After a few minutes pause, General Butler said:
"Would you like to hear from the Bible a definition of this Louisiana commission business?" Laying down his cigar the General took from a small book-case near his desk an edition of the Bible, and after fumbling over it some time, read, with an indescribably humorous facial expression, the following:
And unto the angel of the church of the Laodiceans write: These things saith the Amen, the faithful and true witness, the beginning of the creation of God.
I know thy works, that thou art neither cold nor hot. I would thou wert cold or hot. So then because thou art lukewarm and neither cold nor hot, I will spew thee out of my mouth.
"How I should like," said he, "to preach a sermon on that text as applied to the administration in Parson Newman's church." He continued: "You read the resolutions of the New England Methodist Conference a few days ago? Those ministers represent the sentiments of the New England Methodists. Every one of them is a Republican." The old-fashioned Republicans of New England believe in precisely that doctrine, no matter what you newspapers may say."
"What do you think will be the end of the policy of the administration?"
"Well," said he, "all our political history teaches one lesson-compromises have never won; on the contrary, they have always failed, and destroyed the men who made them. Compromises ruined Clay and Tyler. They have ruined parties. Will the present compromise be an exception? That is the question. What is the situation? Mr. Hayes is the first President who has not brought in the beginning of his administration a house of representatives with him. Grant did it. The folly of the Southern leaders gave Lincoln a majority in 1861, and so all the way back without, I believe, an exception. But the next house will be against the President."

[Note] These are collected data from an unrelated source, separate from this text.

theorem State.Inv.execTail_answers (hp : s.status.phase = 3) : ∃ t, execTail s = .next t := by
  have ha := h.tailAddress_eq hb (by rw [hp]; decide)
  have hr := s.remainder_eq
  exact Machine.execTail_answers (memRead_answers fun hn =>
    h.region_readable hb hn (Nat.le_add_right ..) (by rw [ha, hr]; omega))

/-- No running run is in a phase of code 8 or more (rules R30, R97). -/
theorem State.Inv.microOp_answers {i : Instr} (hf : i.format = .phase) (hp : s.status.phase = i.code) :
    ∃ t, exec i s = .next t := by
  cases i with
  | idle | init | lfold | xlane | fmix | combine => exact ⟨_, rfl⟩
  | block => exact h.execBlock_answers hb hp
  | tail => exact h.execTail_answers hb hp
  | phaseReserved8 | phaseReserved9 | phaseReservedA | phaseReservedB | phaseReservedC | phaseReservedD
  | phaseReservedE | phaseReservedF =>
    obtain ⟨-, -, -, -, h7⟩ := h.status.running hb
    rw [hp] at h7
    exact absurd h7 (by decide)
  | nop | hash | abort | clear | reserved4 | reserved5 | reserved6 | reserved7 | reserved8 | reserved9 | reservedA
  | reservedB | reservedC | reservedD | reservedE | reservedF => cases hf

end

theorem State.Inv.engineTurn_answers {s : State} (h : s.Inv) : ∃ t, engineTurn s = .next t := by
  obtain ⟨i, hf, hc, he⟩ := engineTurn_exec s
  rw [he]
  rcases State.engineCode_cases hf hc with ⟨-, rfl⟩ | ⟨hb, hp⟩
  · exact ⟨s, rfl⟩
  · exact h.microOp_answers hb hf hp

/-! ### The host -/

/-- A choice between two next states is one. -/
theorem ite_next_answers {c : Prop} [Decidable c] (s t : State) :
    ∃ u, (if c then .next s else .next t : Host.Outcome State Fault Refusal) = .next u := by
  split
  · exact ⟨s, rfl⟩
  · exact ⟨t, rfl⟩

/-- Of the commands HASH alone can be without a next state, on a region that is not ordinary memory (rule R72). -/
theorem exec_command_answers {i : Instr} {s : State} (hf : i.format = .ctrl)
    (hd : s.cfg.touchesDevice s.src.toNat s.len.toNat = false) : ∃ t, exec i s = .next t := by
  cases i with
  | nop => exact ⟨s, rfl⟩
  | hash =>
    show ∃ t, execHash s = .next t
    unfold execHash
    rw [if_neg (c := s.cfg.touchesDevice _ _ = true) (by simp [hd])]
    split
    · exact ⟨s, rfl⟩
    · exact ite_next_answers _ _
  | abort | clear => exact ite_next_answers _ _
  | reserved4 | reserved5 | reserved6 | reserved7 | reserved8 | reserved9 | reservedA | reservedB | reservedC
  | reservedD | reservedE | reservedF => exact ite_next_answers _ _
  | idle | init | block | tail | lfold | xlane | fmix | combine | phaseReserved8 | phaseReserved9 | phaseReservedA
  | phaseReservedB | phaseReservedC | phaseReservedD | phaseReservedE | phaseReservedF => cases hf

/-- An access that reaches a slot has a next state (rules R61, R62, R110, R117). -/
theorem accessTurn_answers {a : Access} {s : State} {r : Slot} {part : Part}
    (hr : s.cfg.resolve a.addr a.width = some (r, part))
    (hd : s.cfg.touchesDevice s.src.toNat s.len.toNat = false) : ∃ t, accessTurn a s = .next t := by
  cases a with
  | read addr width =>
    show ∃ t, readAccess addr width s = .next t
    unfold readAccess
    rw [show s.cfg.resolve addr width = some (r, part) from hr]
    exact ⟨_, rfl⟩
  | write addr width data =>
    show ∃ t, writeAccess addr width data s = .next t
    unfold writeAccess
    split
    · exact ⟨s, rfl⟩
    · rename_i part' _ _
      obtain ⟨i, hf, -, he⟩ := execWord_ctrl s part'.dataBytes (by cases part' <;> decide) data
      rw [he]
      exact exec_command_answers hf hd
    · exact ⟨_, rfl⟩
    · rename_i hnone
      cases hnone.symm.trans hr

/-! ### Every allowed turn -/

/-- Settles O49: the engine by the invariant, an access because it reaches a slot, a store because its byte exists and is ordinary. -/
theorem allowedTurnsHaveASuccessor : Obligations.AllowedTurnsHaveASuccessor := by
  intro s hs hallowed hd
  cases hi : s.inputs with
  | nil =>
    rw [step_engineMoves (.inl hi)]
    exact hs.turnTaken.engineTurn_answers
  | cons i rest =>
    rw [step_input hi]
    unfold State.NextTurnAllowed at hallowed
    rw [hi] at hallowed
    cases i with
    | engine => exact hs.turnTaken.engineTurn_answers
    | access a =>
      obtain ⟨r, ⟨-, -, hr⟩ | ⟨-, -, hr⟩ | ⟨-, -, hr⟩⟩ := resolve_of_wf (c := s.cfg) hallowed <;>
        exact accessTurn_answers (s := s.turnTaken) hr hd
    | store a v => exact storeByte_answers (s := s.turnTaken) v hallowed.1 hallowed.2
    | reset => exact ⟨_, rfl⟩

/-! ### Requests -/

/-- BLOCK requests its block, whatever the port answers (rules R70, R172). -/
theorem execBlock_request {s t : State} (h : execBlock s = .next t) :
    t.request = some { addr := s.blockAddress s.w.blk, count := 16 } := by
  rcases execBlock_cases h with ⟨-, -, ⟨-, rfl⟩ | ⟨-, rfl⟩⟩
  · rfl
  · rfl

/-- TAIL requests the tail bytes, or nothing if there is none (rules R70, R119, R192). -/
theorem execTail_request {s t : State} (h : execTail s = .next t) :
    t.request = if s.remainder = 0 then s.request else some { addr := s.tailAddress, count := s.remainder } := by
  rcases execTail_cases h with ⟨hr, rfl⟩ | ⟨hr, -, -, ⟨-, rfl⟩ | ⟨-, rfl⟩⟩
  · rw [if_pos hr]; rfl
  · rw [if_neg hr.ne']; rfl
  · rw [if_neg hr.ne']; rfl

/-- No other micro-op makes a request (rule R70). -/
theorem exec_microOp_request {i : Instr} {s t : State} (hf : i.format = .phase) (hblock : i ≠ .block) (htail : i ≠ .tail)
    (h : exec i s = .next t) : t.request = s.request := by
  cases i with
  | block => exact absurd rfl hblock
  | tail => exact absurd rfl htail
  | idle | init | lfold | xlane | fmix | combine => cases h; rfl
  | phaseReserved8 | phaseReserved9 | phaseReservedA | phaseReservedB | phaseReservedC | phaseReservedD
  | phaseReservedE | phaseReservedF => cases h
  | nop | hash | abort | clear | reserved4 | reserved5 | reserved6 | reserved7 | reserved8 | reserved9 | reservedA
  | reservedB | reservedC | reservedD | reservedE | reservedF => cases hf

/-- Settles O50: the micro-op PHASE names makes the request, at addresses the block counters keep inside the region. -/
theorem requestsCoverRegion : Obligations.RequestsCoverRegion := by
  intro s t hs hb hm h
  obtain ⟨i, -, hf, hc⟩ := decodeCode_spec .phase s.status.phase
  rw [step_microOp hm hf hb hc] at h
  refine ⟨fun hp => ?_, fun hp => ?_, fun h2 h3 => ?_⟩
  · obtain rfl : i = .block := Instr.eq_of_code hf (hc.trans hp)
    exact ⟨execBlock_request (s := s.turnTaken) h, hs.block_inside hb hp⟩
  · obtain rfl : i = .tail := Instr.eq_of_code hf (hc.trans hp)
    rw [← s.remainder_eq, ← hs.tailAddress_eq hb (by rw [hp]; decide)]
    exact execTail_request (s := s.turnTaken) h
  · refine exec_microOp_request (s := s.turnTaken) hf ?_ ?_ h
    · rintro rfl; exact h2 hc.symm
    · rintro rfl; exact h3 hc.symm

end Sys2Proof.Machine
end

section
/-! Decode and encode (rules R90, R91, R93, R96): which words and which bytes are which row, and what a write of CTRL's command field
does. -/

namespace Sys2Proof

/-- A code of a format is exactly one row's (rules R91, R93). -/
theorem decodeCode_eq_ok_iff {f : Format} {c : BitVec 4} {i : Instr} :
    decodeCode f c = .ok i ↔ i.format = f ∧ i.code = c := by
  constructor
  · intro h
    obtain ⟨j, hj, hf, hc⟩ := decodeCode_spec f c
    obtain rfl : j = i := Except.ok.inj (hj.symm.trans h)
    exact ⟨hf, hc⟩
  · rintro ⟨rfl, rfl⟩
    exact decodeCode_code i

/-- A CTRL word is the command of its bits 3:0 (rules R90, R91, R96). -/
theorem decode_ctrl_eq_ok_iff {n : Nat} (hn : n = 8 ∨ n = 4) {i : Instr} {v : Word} :
    decode .ctrl (bytesLE n v.toNat) = .ok i ↔ i.format = .ctrl ∧ i.code = v.extractLsb' 0 4 := by
  rw [decode_ctrl n hn, decodeCode_eq_ok_iff]

/-! ### PHASE bytes -/

theorem toNat_setWidth_phase_lt (c : BitVec 4) : (c.setWidth 8).toNat < 16 := by
  have := c.isLt
  rw [BitVec.toNat_setWidth]
  omega

/-- Two PHASE codes with one byte are the same. -/
theorem setWidth_phase_inj {c d : BitVec 4} : c.setWidth 8 = d.setWidth 8 ↔ c = d := by
  refine ⟨fun h => ?_, congrArg _⟩
  simpa using congrArg (BitVec.setWidth 4) h

/-- A byte below 16 is its low nibble, zero-extended. -/
theorem setWidth_lowNibble {b : Byte} (h : b.toNat < 16) : (lowNibble b).setWidth 8 = b := by
  apply BitVec.eq_of_toNat_eq
  simp only [lowNibble, BitVec.toNat_setWidth, BitVec.extractLsb'_toNat, Nat.shiftRight_zero]
  omega

theorem decode_phase_of_ge {b : Byte} (h : ¬ b.toNat < 16) : decode .phase [b] = .error (.phaseWidth b) := if_neg h

/-- A byte is the micro-op whose PHASE code it is, and no instruction from 16 on (rule R93). -/
theorem decode_phase_eq_ok_iff {i : Instr} {b : Byte} :
    decode .phase [b] = .ok i ↔ i.format = .phase ∧ b = i.code.setWidth 8 := by
  by_cases hb : b.toNat < 16
  · obtain ⟨c, rfl⟩ : ∃ c : BitVec 4, c.setWidth 8 = b := ⟨_, setWidth_lowNibble hb⟩
    rw [decode_phase, decodeCode_eq_ok_iff, eq_comm (a := c.setWidth 8), setWidth_phase_inj]
  · rw [decode_phase_of_ge hb]
    refine iff_of_false nofun ?_
    rintro ⟨-, rfl⟩
    exact hb (toNat_setWidth_phase_lt _)

/-! ### The encoder's words -/

theorem encode_ctrl {i : Instr} (h : i.format = .ctrl) : encode i = bytesLE 8 (i.code.setWidth 64).toNat := by
  unfold encode
  rw [h, BitVec.toNat_setWidth_of_le (by omega)]

theorem encode_phase {i : Instr} (h : i.format = .phase) : encode i = [i.code.setWidth 8] := by
  unfold encode
  rw [h, ← BitVec.ofNat_toNat]
  rfl

theorem wordWf_encode (i : Instr) : wordWf i.format (encode i) = true := by
  cases h : i.format with
  | ctrl => simp [encode_ctrl h, wordWf]
  | phase => simpa [encode_phase h, wordWf] using toNat_setWidth_phase_lt i.code

theorem decode_encode (i : Instr) : decode i.format (encode i) = .ok i := by
  cases h : i.format with
  | ctrl =>
    rw [encode_ctrl h, decode_ctrl_eq_ok_iff (.inl rfl)]
    refine ⟨h, ?_⟩
    rw [← BitVec.setWidth_eq_extractLsb' (by omega), BitVec.setWidth_setWidth_of_le _ (by omega), BitVec.setWidth_eq]
  | phase => rw [encode_phase h, decode_phase_eq_ok_iff]; exact ⟨h, rfl⟩

/-- Settles O1: the encoder's word decodes back in each format, and each word or byte is the row of its own code. -/
theorem decodeOfEncode : Obligations.DecodeOfEncode :=
  ⟨fun i _ => ⟨wordWf_encode i, decode_encode i⟩, fun _ _ => decode_ctrl_eq_ok_iff (.inl rfl),
    fun _ _ => decode_ctrl_eq_ok_iff (.inr rfl), fun _ _ => decode_phase_eq_ok_iff⟩

end Sys2Proof

namespace Sys2Proof.Machine

/-- A pending write of CTRL's command field runs the command of the word's bits 3:0 (rules R96, R98, R110). -/
theorem step_command {s : State} {rest : List Input} {width : Nat} {v : Word} {i : Instr} (hw : width = 64 ∨ width = 32)
    (hf : i.format = .ctrl) (hc : i.code = v.extractLsb' 0 4) :
    step { s with inputs := .access (.write s.cfg.regBase width v) :: rest } = exec i { s with inputs := rest } := by
  obtain ⟨hwhole, hlo, -⟩ := resolve_slot s.cfg .ctrl
  have run : ∀ n, n = 8 ∨ n = 4 →
      execWord .ctrl (bytesLE n v.toNat) { s with inputs := rest } = exec i { s with inputs := rest } := by
    intro n hn
    unfold execWord
    rw [(decode_ctrl_eq_ok_iff hn).2 ⟨hf, hc⟩]
  rw [step_input rfl]
  show writeAccess s.cfg.regBase width v { s with inputs := rest } = _
  unfold writeAccess
  rcases hw with rfl | rfl
  · rw [show s.cfg.resolve s.cfg.regBase 64 = _ from hwhole]
    exact run 8 (.inl rfl)
  · rw [show s.cfg.resolve s.cfg.regBase 32 = _ from hlo]
    exact run 4 (.inr rfl)

/-- Settles O3: both writes run the one command that their common bits 3:0 name. -/
theorem commandBitsAlone : Obligations.CommandBitsAlone := by
  intro s rest v v' hv
  obtain ⟨i, -, hf, hc⟩ := decodeCode_spec .ctrl (v.extractLsb' 0 4)
  have hc' := hc.trans hv
  rw [step_command (.inl rfl) hf hc, step_command (.inl rfl) hf hc', step_command (.inr rfl) hf hc']
  exact ⟨rfl, rfl⟩

end Sys2Proof.Machine
end

section
/-! The PHASE codes 8 to 15 (rule R97): each is refused, and no turn of a step names one as the next phase. -/

namespace Sys2Proof.Machine

/-- The micro-op of a PHASE code from 8 on has no meaning (rule R97). -/
theorem exec_reservedPhase {i : Instr} (hf : i.format = .phase) (hc : 8 ≤ i.code.toNat) (s : State) :
    exec i s = .refused .reservedPhase := by
  cases i with
  | phaseReserved8 | phaseReserved9 | phaseReservedA | phaseReservedB | phaseReservedC | phaseReservedD
  | phaseReservedE | phaseReservedF => rfl
  | idle | init | block | tail | lfold | xlane | fmix | combine => exact absurd hc (by decide)
  | nop | hash | abort | clear | reserved4 | reserved5 | reserved6 | reserved7 | reserved8 | reserved9 | reservedA
  | reservedB | reservedC | reservedD | reservedE | reservedF => cases hf

/-- A command keeps PHASE or names IDLE or INIT (rules R110 to R115). -/
theorem exec_command_phase {i : Instr} {s t : State} (hf : i.format = .ctrl) (hs : s.status.phase.toNat < 8)
    (h : exec i s = .next t) : t.status.phase.toNat < 8 := by
  rcases exec_command_cases hf h with rfl | ⟨-, rfl⟩ | ⟨-, e, -, rfl⟩ | ⟨-, rfl⟩ | ⟨-, -, -, rfl⟩
  · exact hs
  · simp
  · simp
  · exact hs
  · simp

/-- A micro-op's successor is one of the phases of rule R31. -/
theorem exec_microOp_phase {i : Instr} {s t : State} (hf : i.format = .phase) (hs : s.status.phase.toNat < 8)
    (h : exec i s = .next t) : t.status.phase.toNat < 8 := by
  cases i with
  | idle => cases h; exact hs
  | init => rw [execInit_phase h]; split <;> decide
  | block =>
    rcases execBlock_status h with ht | ht
    · rw [ht, Status.toPhase_phase]; split <;> decide
    · rw [ht, Status.error_phase]; decide
  | tail =>
    rcases execTail_status h with ht | ht
    · rw [ht, Status.toPhase_phase]; decide
    · rw [ht, Status.error_phase]; decide
  | lfold | xlane | fmix | combine => cases h; simp
  | phaseReserved8 | phaseReserved9 | phaseReservedA | phaseReservedB | phaseReservedC | phaseReservedD
  | phaseReservedE | phaseReservedF => cases h
  | nop | hash | abort | clear | reserved4 | reserved5 | reserved6 | reserved7 | reserved8 | reserved9 | reservedA
  | reservedB | reservedC | reservedD | reservedE | reservedF => cases hf

/-- Every turn keeps PHASE below 8 (rule R97). -/
theorem step_phase {s t : State} (hs : s.status.phase.toNat < 8) (h : step s = .next t) : t.status.phase.toNat < 8 := by
  rcases step_cases h with ⟨-, i, hf, -, he⟩ | ⟨-, -, -, r, part, -, -, rfl⟩ | ⟨-, -, -, i, -, -, hf, -, he⟩ |
    ⟨-, -, -, -, r, v, -, rfl⟩ | ⟨a, v, -, -, he⟩ | ⟨-, -, rfl⟩
  · exact exec_microOp_phase (s := s.turnTaken) hf hs he
  · exact hs
  · exact exec_command_phase (s := s.turnTaken) hf hs he
  · rw [(s.turnTaken.writeSlot_frame r v).2.1]; exact hs
  · rw [(storeByte_frame he).2.1]; exact hs
  · simp [Status.reset]

/-- Settles O20: the rows of the codes 8 to 15 are refused, so a running run's step in such a phase is, and `step_phase` says that no
step names one. -/
theorem reservedPhasesRefused : Obligations.ReservedPhasesRefused := by
  refine ⟨fun i hi s => ?_, fun s hm hb hp => ?_, fun s t => step_phase⟩
  · have rows : ∀ i ∈ [Instr.phaseReserved8, .phaseReserved9, .phaseReservedA, .phaseReservedB, .phaseReservedC,
        .phaseReservedD, .phaseReservedE, .phaseReservedF], i.format = .phase ∧ 8 ≤ i.code.toNat := by decide
    exact exec_reservedPhase (rows i hi).1 (rows i hi).2 s
  · obtain ⟨i, -, hf, hc⟩ := decodeCode_spec .phase s.status.phase
    rw [step_microOp hm hf hb hc]
    exact exec_reservedPhase hf (by rw [hc]; exact hp) _

end Sys2Proof.Machine
end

How about the Senate--what is the majority there? I asked.
"Louisiana and South Carolina will in a short time make the division of the parties there so close that no one can tell what will happen. Sharon will be absent three-fourths of the time looking after his silver mines, and while he and others, possibly, are absent, what becomes of the administration, unless we are to have, as we have now, the lion and lamb business?"
"But," said I, "how about organizing the next house on the administration plan?"
General Butler laughed a long, loud, hearty laugh.
"Then you have little faith in the movement to make General Garfield or some other administration leader Speaker?"
Said Butler- "We shall see. General Garfield would grace any position, and especially the Speaker's chair--that is, if he could be elected. Being an Ohio man, I do not know but that he ought to be elected. They had such a hell-fired majority out there in the last election that they ought to get whatever they want. I do not know but that it would be a good idea to give every man of the majority an office."
Going back to the Louisiana contest, General Butler said:
"President Hayes evidently does not know what manner of man Packard is. He had better send for him and see how he compares with Hampton. His letter to Mr. Hayes yesterday morning is exceedingly able-one of the best things the newspaper types have set up for many a day."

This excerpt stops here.